Máte raději filmy s dabingem nebo s titulkami?  Jak co. Většinu filmů v originálním znění.   Do you prefer films dubbed or with subtitles?  It depends what it is.  (I prefer) most of them in the original.    

Nehody spíš pro zasmání. No jak který.  Accidents you have to laugh at,  but they make different people laugh in different ways/for different reasons. . 

Sport je skvělý! Ale jak který.  Sport is great, but they're all great in their different ways/for different reasons. 

 I hear this construction quite frequently - it's one of those cases where it's much neater and shorter in Czech than in English to convey the full meaning. 

  It can get quite complicated too if you use a construction with prepositions that mean you have to decline the kdo, co, který etc.  Look at these examples: 

Ztrácí muž o ženu zájem, když se s ním vyspí na prvním rande?  Jak který muž a jak o jakou ženu. 
Does a man lose interest in a woman if she sleeps with him on the first date?  It depends on the man, and what sort of woman she is. 

Pochybujete o ostatních?  Jak kdy a jak o kom.
 Do you have doubts about other people?  Sometimes - it depends when it is and who it is. 

However, as the Czechs say, všeho moc škodí - everything in moderation, so I'll stop here!


----------



## t.tellur

bibax said:


> I should answer _"it depends"_ in English.
> 
> Little correction:
> 
> Um*ějí* všichni Češi anglicky?


The form _umí_ is also correct. Just visit little helper from ÚJČ.


----------



## bibax

> The form _umí_ is also correct.


_It depends. Jak pro koho. _(incorrect for educated people, correct for uneducated people)

It seems that the "it depends" answer is quite universal.

_- Are you successful?
- It depends upon what the meaning of the word 'successful' is.
_
Another variant of the reply could be _Define the word 'successful'_.

_- Díváte se často na televizi?
- Definujte slovo 'často'.
_


----------



## stelingo

OK, I'm beginning to get a feel for what this construction means now. It isn't always clear to me, though, in some situations whether to use jak co, jak který etc. I took the sentence 'Umí všichni Češi anglicky?' from my textbook, by the way.


----------



## bibax

Essentially it is a way how *not* to answer.
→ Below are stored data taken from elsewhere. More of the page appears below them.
-- ==== Sys2Proof/Machine/ExecSecurity.lean ====
section
/-!
DEFINITION. Ownership, debug levels and attestation (R365 to R386).
-/

namespace Sys2Proof.Machine

/-- OWN (R377). SEC_CMD OWN takes the node to OWNED with the owner's key hashes. -/
def execOwn (t : Nat) (object : Bytes) (s : State) : Host.Outcome State Fault Refusal :=
  s.hostReg t R.SEC_CMD_GO fun n => n.secAny 1 0 (n.secObject object)

/-- RETURN (R378). SEC_CMD RETURN revokes keys, scrubs HBM, erases the owner area and enters RETURNED. -/
def execSecReturn (t : Nat) (object : Bytes) (s : State) : Host.Outcome State Fault Refusal :=
  s.hostReg t R.SEC_CMD_GO fun n => n.secAny 2 0 (n.secObject object)

/-- REPROVISION (R377). SEC_CMD REPROVISION returns the node to BLANK. -/
def execReprovision (t : Nat) (object : Bytes) (s : State) : Host.Outcome State Fault Refusal :=
  s.hostReg t R.SEC_CMD_GO fun n => n.secAny 3 0 (n.secObject object)

/-- DEBUG_TOKEN (R382). SEC_CMD DEBUG_TOKEN verifies a token and raises or extends the debug level. -/
def execDebugToken (t : Nat) (object : Bytes) (s : State) : Host.Outcome State Fault Refusal :=
  s.hostReg t R.SEC_CMD_GO fun n => n.secAny 4 0 (n.secObject object)

/-- DEBUG_LOWER (R385). SEC_CMD DEBUG_LOWER lowers the debug level. -/
def execDebugLower (t arg : Nat) (s : State) : Host.Outcome State Fault Refusal :=
  s.hostReg t R.SEC_CMD_GO fun n => n.secAny 5 arg []

/-- ADVANCE (R371). SEC_CMD ADVANCE raises a rollback counter to the version in force. -/
def execAdvance (t arg : Nat) (s : State) : Host.Outcome State Fault Refusal :=
  s.hostReg t R.SEC_CMD_GO fun n => n.secAny 6 arg []

/-- TOKEN_EXPIRY (R385). At the first boundary at or after NOT_AFTER the level falls to the free level. -/
def execTokenExpiry (t : Nat) (s : State) : Host.Outcome State Fault Refusal := s.live t fun n => n.tokenExpiry

/-- GET_VERSION (R372). SPDM request for the supported versions. -/
def execGetVersion (t conn : Nat) (s : State) : Host.Outcome State Fault Refusal :=
  s.at t fun n => n.when (n.spdmLink conn) fun n => n.getVersion conn

/-- GET_CAPABILITIES (R372). SPDM request for the responder's capabilities. -/
def execGetCapabilities (t conn : Nat) (m : SpdmReq) (s : State) : Host.Outcome State Fault Refusal :=
  s.at t fun n => n.when (n.spdmLink conn) fun n => n.getCapabilities conn m

/-- NEGOTIATE_ALGORITHMS (R372). SPDM request fixing the algorithms. -/
def execNegotiateAlgorithms (t conn : Nat) (m : SpdmReq) (s : State) : Host.Outcome State Fault Refusal :=
  s.at t fun n => n.when (n.spdmLink conn) fun n => n.negotiate conn m

/-- GET_DIGESTS (R372). SPDM request for certificate chain digests. -/
def execGetDigests (t conn : Nat) (m : SpdmReq) (s : State) : Host.Outcome State Fault Refusal :=
  s.at t fun n => n.when (n.spdmLink conn) fun n => n.getDigests conn m

/-- GET_CERTIFICATE (R372). SPDM request for the slot 0 certificate chain. -/
def execGetCertificate (t conn slot offset length : Nat) (m : SpdmReq) (s : State) : Host.Outcome State Fault Refusal :=
  s.at t fun n => n.when (n.spdmLink conn) fun n => n.getCertificate conn slot offset length m

/-- CHALLENGE (R374). SPDM request answered with a dual-signed CHALLENGE_AUTH. -/
def execChallenge (t conn slot measType : Nat) (m : SpdmReq) (s : State) : Host.Outcome State Fault Refusal :=
  s.at t fun n => n.when (n.spdmLink conn) fun n => n.challenge conn slot measType m

/-- GET_MEASUREMENTS (R373). SPDM request returning the measurement blocks. -/
def execGetMeasurements (t conn index slot : Nat) (signed : Bool) (m : SpdmReq)
    (s : State) : Host.Outcome State Fault Refusal :=
  s.at t fun n => n.when (n.spdmLink conn) fun n => n.getMeasurements conn index slot signed m

/-- KEY_EXCHANGE (R372). SPDM request opening a secured session. -/
def execKeyExchange (t conn slot measType : Nat) (m : SpdmReq) (s : State) : Host.Outcome State Fault Refusal :=
  s.at t fun n => n.when (n.spdmLink conn) fun n => n.spdmKeyExchange conn slot measType m

/-- SPDM_FINISH (R372). SPDM FINISH request completing a secured session handshake. -/
def execSpdmFinish (t conn session : Nat) (hmacOk : Bool) (m : SpdmReq) (s : State) : Host.Outcome State Fault Refusal :=
  s.at t fun n => n.when (n.spdmLink conn) fun n => n.spdmFinish conn session hmacOk m

/-- HEARTBEAT (R372). SPDM HEARTBEAT request on a session. -/
def execSpdmHeartbeat (t conn session : Nat) (m : SpdmReq) (s : State) : Host.Outcome State Fault Refusal :=
  s.at t fun n => n.when (n.spdmLink conn) fun n => n.heartbeatAck conn session m

/-- KEY_UPDATE (R372). SPDM request updating session keys. -/
def execKeyUpdate (t conn session op tag : Nat) (m : SpdmReq) (s : State) : Host.Outcome State Fault Refusal :=
  s.at t fun n => n.when (n.spdmLink conn) fun n => n.keyUpdate conn session op tag m

/-- END_SESSION (R372). SPDM request ending a session. -/
def execEndSession (t conn session : Nat) (m : SpdmReq) (s : State) : Host.Outcome State Fault Refusal :=
  s.at t fun n => n.when (n.spdmLink conn) fun n => n.endSession conn session m

/-- VENDOR_DEFINED_REQUEST (R374). SPDM vendor request returning the HSS signature or carrying CXL IDE_KM. -/
def execVendorDefinedRequest (t conn session vendor code : Nat) (m : SpdmReq)
    (s : State) : Host.Outcome State Fault Refusal :=
  s.at t fun n => n.when (n.spdmLink conn) fun n => n.vendorRequest conn session vendor code m

/-- LOWER_TREE_GENERATED (R375). Generation of the next lower HSS tree, started while the present tree still has at
least 256 leaves, completes within 20 ms. -/
def execLowerTreeGenerated (t : Nat) (s : State) : Host.Outcome State Fault Refusal := s.live t fun n => n.lowerTree

end Sys2Proof.Machine
end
- Máte problémy v práci? _Have you problems in work?_

- Jak kdy a jak s čím. _It varies._
- To závisí na okolnostech. _It depends upon circumstances._
- To zavisí na vašem pojetí problémů. _It depends on your perception of problems._
- Jaké problémy máte na mysli? _What kind of problems have you on mind?_
- Máte na mysli nějaké určité problémy? _Have you anything particular in mind?
_


----------



## lucienne6

Jak kdy/kdo/kde means it depends upon circumstances as it was said. 
So you put "*jak*" and then 
when the question is with "place" use "*kde*" (the question with supermarket, you are saying that at some places they have books at some they don't), 
when there is a question about "person" use "*kdo*"(the sentence with Czech, you are aswering that some people speak English and some don't) and 
when there is a question about "time" use "*kdy*" (the sentence with TV, sometimes you watch the TV sometimes you don't, sometimes you drink coffee sometimes you don't)...don't know if it helps you, I have problem a bit to explain it in English


----------